Потенциально в творчестве одного автора обнаруживаются различные сверхтекстовые циклические образования, выстраиваемые в многообразные системы иерархических и равнозначных отношений. Однако возможно говорить о значимом доминировании отдельного сверхтекста по отношению к периферийным. В поэтическом творчестве И. А. Бродского на роль такого сверхтекста будет претендовать совокупность произведений, объединенных единством лирического метасюжета, в рамках которого лирический субъект подвергается своего рода инициатическим испытаниям: приобщается к особенному состоянию любви и проживает ее; приобретает голос / поэтический дар слова / творческую способность, пересекает значимую границу времени-пространства, соотносимую с переходом границы мира живых-мертвых; получает или добывает особенное знание; вступает в потенциальный или реализованный коммуникативный акт. Чередование и последовательность этих событий может варьироваться, однако целостная модель сверхтекста предполагает определенные закономерности в их причинно-следственном и временном развертывании.

Восстановление читателем этапов развития метасюжета сверхтекстового единства в ряде случаев задает нарушение хронологии создания входящих в состав целого произведений, а также актуализацию так называемых смысловых центров. Под последними понимаются произведения, в которых указанные выше признаки особенной целостности всего сверхтекста реализованы полностью, в концентрированном, сжатом виде. Их роль и значение в функционировании сверхтекста оказываются особенно маркированными, так как они по метонимическому принципу могут являться его репрезентантами. Одним из проявлений этой специфической значимости может быть утвержденный статус произведения в читательском и исследовательском восприятии как текста намеренно усложненного смысла или же общепризнанного шедевра, одного из наиболее совершенных творений автора, относимого к программным, классическим и т.п. К последним относится и стихотворение Бродского «Горение».

«Горение», как и другие элементы сверхтекстового единства, предполагает актуализацию основных ведущих текстов Бродского: рождественского, топосного и любовного. Последний в данном случае является ведущим прежде всего как преобладающий в эксплицитном выражении и вызвавший крайне разноречивые отзывы в критике и научной литературе.

Наиболее емко традицию эстетического восприятия этого произведения (Бобякова, 2010; Фокина, 2015) И. А. Бродского описал И. О. Шайтанов (2010): «...одни числят среди лучших созданий Бродского, от которого другие отшатываются как от богохульного», подытожив: «.текст. который в любом случае является одним из наиболее метафизических у поэта» (с. 265).

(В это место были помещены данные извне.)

/-- The envelope of one end: from the lowest byte to beyond the highest, over every iteration (R289). -/
def envelope (b : Blk) (base : Int) (n : Nat) (step : Int) (stride : Nat → Int) : Int × Int :=
  let r := reach n step
  let d := (List.range 4).map fun i => reach (b.ext i) (stride i)
  (base + r.1 + (d.map fun p => p.1).sum, base + r.2 + (d.map fun p => p.2).sum + (2 ^ b.esz : Nat))

/-- The source envelope. -/
def srcEnv (b : Blk) (w : Window) : Int × Int :=
  envelope b ((w.base.toNat + b.soff : Nat) : Int) (b.iters + 1) b.sstep b.ss

/-- How many destination steps the walk takes: iterations, or ring stages (R290). -/
def dstSteps (b : Blk) : Nat := if b.stages = 0 then b.iters + 1 else min (b.iters + 1) b.stages

/-- The destination envelope. -/
def dstEnv (b : Blk) (w : Window) : Int × Int :=
  envelope b ((w.base.toNat + b.doff : Nat) : Int) (dstSteps b) b.dstep b.ds

/-- Whether the destination walk ascends strictly: each element above the one before, across iterations (R289). -/
def ascends (b : Blk) : Bool :=
  let E : Int := (2 ^ b.esz : Nat)
  let span (d : Nat) : Int := ((List.range d).map fun i => ((b.ext i - 1 : Nat) : Int) * b.ds i).sum
  (List.range 4).all (fun d => b.ext d == 1 || decide (E ≤ b.ds d - span d)) && (b.iters == 0 || decide (E ≤ b.dstep - span 4))

/-- The check of a captured block that fails: its code and window (R289). With several due the first in the order of R289's table stands, and
of both envelopes the source's window is named (log entry 82). -/
def blockFault (b : Blk) (g : Nat) (sw dw : Window) : Option (Nat × Nat) :=
  let se := srcEnv b sw
  let de := dstEnv b dw
  let inSlot := decide (slotBase g ≤ dw.base.toNat) && decide (dw.limit.toNat ≤ slotBase g + 2 ^ 21)
  if b.kind ≠ 1 || !(blkReserved.all fun p => bits b p.1 p.2 == 0) || decide (9 < b.esz) || (List.range 4).any (fun d => b.ext d == 0) then some (0x11, 63)
  else if b.stages == 1 || (b.stages == 0 && b.rel != 0) || (b.stages != 0 && decide (0x140000 < b.rel + 8 * b.stages)) then some (0x11, 63)
  else if b.guard && (b.stages != 0 || !inSlot || !ascends b) then some (0x11, 63)
  else if se.1 < de.2 ∧ de.1 < se.2 then some (0x11, 63)
  else if se.1 < sw.base.toNat ∨ (sw.limit.toNat : Int) < se.2 then some (0x12, b.swin)
  else if de.1 < dw.base.toNat ∨ (dw.limit.toNat : Int) < de.2 then some (0x12, b.dwin)
  else none

/-! ### The walk (R290, R291) -/

/-- The indexes i0 to i3 of element n in walk order, i0 fastest. -/
def walkIdx (b : Blk) (n : Nat) : List Nat :=
  [n % b.ext 0, n / b.ext 0 % b.ext 1, n / (b.ext 0 * b.ext 1) % b.ext 2, n / (b.ext 0 * b.ext 1 * b.ext 2)]

/-- The offset of an element by its indexes. -/
def walkOff (idx : List Nat) (stride : Nat → Int) : Int := (idx.zipIdx.map fun p => (p.1 : Int) * stride p.2).sum

/-- The addresses of an iteration's elements at both ends, in walk order (R290). -/
def elementsOf (b : Blk) (sw dw : Window) (it : Nat) : List (Nat × Nat) :=
  let st := if b.stages = 0 then it else it % b.stages
  let sb : Int := ((sw.base.toNat + b.soff : Nat) : Int) + (it : Int) * b.sstep
  let db : Int := ((dw.base.toNat + b.doff : Nat) : Int) + (st : Int) * b.dstep
  (List.range (b.ext 0 * b.ext 1 * b.ext 2 * b.ext 3)).map fun n =>
    (addr48 (sb + walkOff (walkIdx b n) b.ss), addr48 (db + walkOff (walkIdx b n) b.ds))

/-- Pieces joined into runs that continue contiguously at both ends: source, destination, length (R291). -/
def joinRuns : Option (Nat × Nat × Nat) → List (Nat × Nat × Nat) → List (Nat × Nat × Nat)
  | none, [] => []
  | some r, [] => [r]
  | none, e :: l => joinRuns (some e) l
  | some r, e :: l =>
    if e.1 = (r.1 + r.2.2) % 2 ^ 48 ∧ e.2.1 = (r.2.1 + r.2.2) % 2 ^ 48 then joinRuns (some (r.1, r.2.1, r.2.2 + e.2.2)) l
    else r :: joinRuns (some e) l

/-- A run cut at the 512-byte boundaries of both ends (R291). -/
def cutRun (it : Nat) : Nat → Nat → Nat → Nat → List Chunk
  | 0, _, _, _ => []
  | f + 1, a, d, n =>
    if n = 0 then [] else
    let l := min n (min (512 - a % 512) (512 - d % 512))
    { src := a, dst := d, len := l, iter := it, zero := false } :: cutRun it f ((a + l) % 2 ^ 48) ((d + l) % 2 ^ 48) (n - l)

/-- Pieces of an iteration joined and cut into chunks, in walk order (R291). -/
def chunkRuns (it : Nat) (l : List (Nat × Nat × Nat)) : List Chunk :=
  (joinRuns none l).flatMap fun r => cutRun it (r.2.2 + 1) r.1 r.2.1 r.2.2

/-- The chunks of an iteration, in walk order (R291). -/
def iterChunks (b : Blk) (sw dw : Window) (it : Nat) : List Chunk :=
  chunkRuns it ((elementsOf b sw dw it).map fun e => (e.1, e.2, 2 ^ b.esz))

/-- The release word of a stage (R290). -/
def releaseWord (g : Nat) (b : Blk) (it : Nat) : Nat := slotBase g + b.rel + 8 * (it % max b.stages 1)

/-- Every release word set empty at the start, data unchanged (R290). -/
def emptyStages (s : State) (g : Nat) (b : Blk) : State :=
  (List.range b.stages).foldl (fun s i => let a := slotBase g + b.rel + 8 * i; if holeAt s a then s else makeEmpty s a) s

/-! ### Channels -/

/-- A channel that has never been started. -/
def idleChannel : Channel :=
  { st := 0, block := 0, blockAddr := 0, sw := default, dw := default, iter := 0, begun := false, todo := [], flight := [],
    iterDone := 0, early := [], owed := [], env := (0, 0), wm := 0, bc := 0, nb := 0, landed := none, pc := 0 }

/-- Channel c of a core. -/
def chanAt (c : Core) (n : Nat) : Channel := kget c.channels n idleChannel

/-- A channel replaced. -/
def setChan (s : State) (g n : Nat) (ch : Channel) : State := updCore s g fun c => { c with channels := kset c.channels n ch }

/-- The range that n more bytes landed at an address of a channel's destination window add, by its region, lowest to beyond the highest
(R407). -/
def chanLanding (s : State) (g n : Nat) (ch : Channel) (a len : Nat) : Option Landed :=
  match kget? s.regions ch.dw.region.toNat with
  | none => ch.landed
  | some r =>
    let e : Landed := { gcn := g, chan := some n, region := ch.dw.region, lo := a - r.base, hi := a + len - r.base }
    if len = 0 then ch.landed else (joinLanded ch.landed.toList e).head?

/-- The core's list takes over what a channel's command has landed as the channel's next command starts (R407). -/
def keepLanded (old : Channel) (c : Core) : Core := { c with landed := c.landed ++ old.landed.toList }

/-- What the engines of a core have landed since its placement: one entry for each matrix command and region, and one for each channel and
region (R407). -/
def landingsOn (c : Core) : List Landed :=
  let l := c.landed ++ runLanded c ++ c.channels.filterMap fun p => p.2.landed
  (l.filter fun e => e.chan.isNone) ++ (l.filter fun e => e.chan.isSome).foldl joinLanded []

/-- Whether every channel of a core is idle (R299). -/
def channelsIdle (c : Core) : Bool := c.channels.all fun p => p.2.st == 0

/-- A fault of a copy channel: eng 1, sid 63, the address of its cp.start (R302). -/
def copyFault (s : State) (g : Nat) (ch : Channel) (cls code : Nat) (aux : Word) (addr win : Nat) : State :=
  raiseEngine s g (faultInfo s g 64 ch.pc cls code aux addr win)

/-- The channel that a value names in `cp.abort`, `cp.wait` and `cp.stat` (R300). -/
def chanNo (v : Word) : Nat := bits v 0 7 % 96

/-- A channel that its command has made active (R288). -/
def startedChannel (blk : Blk) (ad : Nat) (sw dw : Window) (pc : Addr) : Channel :=
  let de := dstEnv blk dw
  { idleChannel with st := 1, block := blk, blockAddr := ad, sw := sw, dw := dw, env := (de.1.toNat, de.2.toNat), wm := de.1.toNat, pc := pc }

Создается впечатление, что читательское и исследовательское постижение «Горения» нуждается в такой перспективе прочтения, которая позволит, не редуцируя противоречия, осознать их как значимые составляющие художественного замысла. Возможностью для этого может стать расширенный контекст перцепции и функционирования стихотворения, а именно контекст сверхтекстового единства. Для установления таких контекстных связей необходимо обратиться к образно-мотивной структуре текста, так как система значимых повторов - один из главных признаков формирования нетрадиционного циклического образования. К таким значимым семантическим комплексам относится в рассматриваемом сверхтекстовом единстве образ Бенвенуто Челлини и непосредственно связанный с ним ряд (Персей, Медуза Горгона, герой-творец).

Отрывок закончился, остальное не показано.